It's a question I repeatedly asked myself in the run-up to our Into the Maelstrom expedition. The whirlpool swims presented a new fear, a different psychological problem from what we'd faced before - a fear of the unknown.

Maelstrom swimming is certainly in it's infancy. There are around nine maelstroms in the world of which only one, the Corryvreckan, off the coast of Scotland, has ever been swum. There are barely any blogs, videos, tips, articles, websites advising you how to swim across a whirlpool. What research I could do was largely around studying orca hunting behaviour (the danger from orcas depends on the ecotypes. The pods in Norway are herring hunting pods and the only type that is semi-safe to be in the water with. I also carefully monitored the temperature of the water (around nine-degrees for our swim window). Arguably, it's a relatively insane idea and we really were heading into the unknown. There was no real way of knowing what would happen and, as the expedition formed in my mind and gradually became a reality, the fear of the unknown began to gradually increase.

With this in mind, I want to share the five key ways I mentally prepared for the swims.

 
 
 
 

Use Positivity

You must be endlessly positive (my friends would argue that I lean on the side bordering on insane).

For example, the very first email I sent for the maelstrom expedition was to Lars and Therese, a pair of Norwegian ship captains from the tiny fishing village of Reine. They have run RIB tours for the last fifteen years to the Moskstraumen to see the whirlpools and the wildlife. The email I sent contained four questions:

Has it been done before?

With preparation, experience and the right team is it possible to swim the 8km across?

In theory could we charter your boat?

What are the chances of seeing Killer Whales?

To which they responded:

No

Not really, I think any skilled captain that knows the area will think this is mad

Our insurance does not cover things that we should have known as a mortal danger

The Killer Whales have been in the area from April to September the last 3-4 years. They move all around.

The very first email I sent for the maelstrom expedition was to Lars and Therese, a pair of Norwegian ship captains from the tiny fishing village of Reine. They have run RIB tours for the last fifteen years to the Moskstraumen to see the whirlpools and the wildlife.

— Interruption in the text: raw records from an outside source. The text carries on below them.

/-- `gset` (R252). -/
def execGset (_wl _ws _gl _gs : BitVec 1) (sel : BitVec 4) (imm : BitVec 16) (s : State) : Out :=
  runCmd .X s (gsetBody sel imm)

/-- `gsave` (R252). -/
def gsaveBody (off : BitVec 15) (t : Nat) (s : State) : Res State := do
  checkArea off 256
  checkGen s t
  let s1 ← guards s t [ownSpan s t (areaOf off) 256 false true]
  check (!(s.tile t).pubsBad) .MEMERR
  .ok (scratchWrite s1 t (areaOf off) (natBytes 256 (s.tile t).gen.image) 0 true true)

/-- `gsave` (R252). -/
def execGsave (_wl _ws _gl _gs : BitVec 1) (off : BitVec 15) (s : State) : Out := runCmd .X s (gsaveBody off)

/-- Loads a 256-byte image as `grest` and restore do: reserved fields, words, build (R252, R253). -/
def restoreGen (g : GenState) (v : Nat) : Except Cause GenState :=
  if v / 2 ^ 512 % 2 ^ 512 ≠ 0 || v / 2 ^ (448 + 20) % 2 ^ 44 ≠ 0 then .error .RSVD
  else build (g.load v)

/-- `grest` (R252). -/
def grestBody (off : BitVec 15) (t : Nat) (s : State) : Res State := do
  checkArea off 256
  let v ← readArea s t (areaOf off) 256
  let g ← liftCause (restoreGen (s.tile t).gen v)
  let s1 ← guards s t [ownSpan s t (areaOf off) 256 true false]
  .ok (setGen (s1.onTile t (·.clearBad 0x220100 0x100)) t g)

/-- `grest` (R252). -/
def execGrest (_wl _ws _gl _gs : BitVec 1) (off : BitVec 15) (s : State) : Out := runCmd .X s (grestBody off)

/-! ### Sparse products (R254-R256) -/

/-- The box of a sparse operand: the whole tensor in its first two dimensions (R255). -/
def tensorBox (r : Tlr) : Option Box := Tlr.boxOf r true 0 2

/-- The first two checks of R255, the record and its span. -/
def sparsePlan (s : State) (t : Nat) (ga : BitVec 4) (acc : BitVec 3) (af wf : BitVec 2) : Res (Tlr × List Span) := do
  check (acc.toNat ≤ 4 && (pairing af wf).isSome) .ILLOP
  let a ← cmdDesc s t .X ga
  liftCause (checkRecordBox s t .X a false false (tensorBox a))
  .ok (a, recSpan s t .X a (tensorBox a) true false)

/-- A build is due (R250). -/
def GenState.due (g : GenState) : Bool := g.dirty || !g.isBuilt || g.built.isNone

/-- The generator ready for a product: built now if a build is due (R250). STATUS is read, and for a build the copies of R243 and
the store words below NW; an error in one of these words is MEMERR (R380). -/
def readyGen (s : State) (t : Nat) : Res GenState := do
  let tl := s.tile t
  check (!tl.badAt 0x220138 8) .MEMERR
  if tl.gen.due then do
    check (!(tl.badAt 0x220100 56 || tl.badAt 0x220180 (4 * min 32 tl.gen.nw.toNat))) .MEMERR
    liftCause (build tl.gen)
  else .ok tl.gen

/-- A trap of the rest of a command leaves what it performed before, `s1`, performed. -/
def trapsIn {α : Type} (s1 : State) (r : Res α) : Res α :=
  match r with
  | .error (.trap c info) => .error (.trapIn s1 c info)
  | r => r

/-- A sparse product, forward or transposed (R255, R256). A build that succeeds stands, whatever the later checks
find (R250). -/
def sparseBody (transposed : Bool) (ga : BitVec 4) (acc : BitVec 3) (af wf : BitVec 2) (zs clr : BitVec 1)
    (rb : BitVec 2) (t : Nat) (s : State) : Res State := do
  let (a, spans) ← sparsePlan s t ga acc af wf
  let g ← readyGen s t
  trapsIn (setGen s t g) do
    check (!transposed || g.inv) .NONINV
    let b := g.built.getD { terms := [], nr := 0, nc := 0, inverse := [] }
    check ((if transposed then b.nr else b.nc) * linesPerRow wf ≤ activeLw (s.tile t)) .RANGE
    let s1 ← guards s t spans
    let (grp, _) := (pairing af wf).getD (4, 256)
    let rows := (List.range 64).map fun i =>
      let k := 64 * rb.toNat + i
      (i, if transposed then
            (if k < b.nc then (b.transposed k).map fun (r : Nat) => ({ w0 := k, w1 := r, row := r } : Product) else [])
          else if k < b.nr then (b.forward k).map fun (c : Nat) => ({ w0 := c, w1 := k, row := c } : Product) else [])
    runProduct (setGen s1 t g) t acc.toNat a { af := (aFormat af).getD 3, wf := wf, group := grp, zs := zs == 1 } (clr == 1) rows

/-- `mmas` (R256). -/
def execMmas (_wl _ws _gl _gs : BitVec 1) (ga : BitVec 4) (acc : BitVec 3) (af wf : BitVec 2) (zs clr : BitVec 1)
    (rb : BitVec 2) (s : State) : Out := runCmd .X s (sparseBody false ga acc af wf zs clr rb)

/-- `mmat` (R256). -/
def execMmat (_wl _ws _gl _gs : BitVec 1) (ga : BitVec 4) (acc : BitVec 3) (af wf : BitVec 2) (zs clr : BitVec 1)
    (rb : BitVec 2) (s : State) : Out := runCmd .X s (sparseBody true ga acc af wf zs clr rb)

/-! ### Zero flags (R258, R259) -/

/-- The checks of `zscan` and `zclr` (R259). -/
def checkBlocks (cntm1 : BitVec 6) (blk : BitVec 12) : Res Unit := do
  check (blk.toNat + cntm1.toNat < 4096) .RANGE
  check (blk.toNat + cntm1.toNat < 0xF80) .PERM

/-- Every value of a block is zero under ZF (R259). -/
def blockZero (zf : BitVec 3) (bs : List Byte) : Bool :=
  let v := bytesNat bs
  let all (w : Nat) (ok : Nat → Bool) : Bool := (List.range (4096 / w)).all fun i => ok (v / 2 ^ (w * i) % 2 ^ w)
  match zf.toNat with
  | 0 => bs.all (· == 0)
  | 1 => all 32 fun x => x = 0 || x = 0x80000000
  | 2 => all 16 fun x => x = 0 || x = 0x8000
  | 3 => all 8 fun x => x = 0 || x = 0x80
  | _ => all 4 fun x => x = 0 || x = 8

/-- `zscan` (R259). -/
def zscanBody (zf : BitVec 3) (cntm1 : BitVec 6) (blk : BitVec 12) (t : Nat) (s : State) : Res State := do
  check (zf.toNat ≤ 4) .ILLOP
  checkBlocks cntm1 blk
  let n := cntm1.toNat + 1
  check (!poisoned (s.tile t).poison (512 * blk.toNat) (512 * n) 64) .MEMERR
  let s1 ← guards s t [ownSpan s t (512 * blk.toNat) (512 * n) true false]
  .ok (s1.onTile t fun tl =>
    { tl with zflags := (List.range n).foldl (fun m i =>
        let k := blk.toNat + i
        tSet false m k (blockZero zf (tl.scratch.readBytes (512 * k) 512))) tl.zflags })

/-- `zscan` (R259). -/
def execZscan (_wl _ws _gl _gs : BitVec 1) (zf : BitVec 3) (cntm1 : BitVec 6) (blk : BitVec 12) (s : State) : Out :=
  runCmd .X s (zscanBody zf cntm1 blk)

/-- `zclr` (R259). -/
def zclrBody (cntm1 : BitVec 6) (blk : BitVec 12) (t : Nat) (s : State) : Res State := do
  checkBlocks cntm1 blk
  .ok (s.onTile t fun tl =>
    { tl with zflags := (List.range (cntm1.toNat + 1)).foldl (fun m i => tErase m (blk.toNat + i)) tl.zflags })

/-- `zclr` (R259). -/
def execZclr (_wl _ws _gl _gs : BitVec 1) (cntm1 : BitVec 6) (blk : BitVec 12) (s : State) : Out :=
  runCmd .X s (zclrBody cntm1 blk)

end Sys2Proof.Machine
end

Now you'd think the point when the local experts who live there tell you it's not possible is the point you give up. However, I've learned over our previous swims that anything can be overcome with positivity and you can't go into anything like this with any doubt. So, from that email onwards, I approached every single hurdle, every danger, every "no", every journalist who told us we were going to die, with the same endless positivity. Looking backwards from the start of the swim, all those little hurdles and every moment of positivity amounts to what I call "logical insanity".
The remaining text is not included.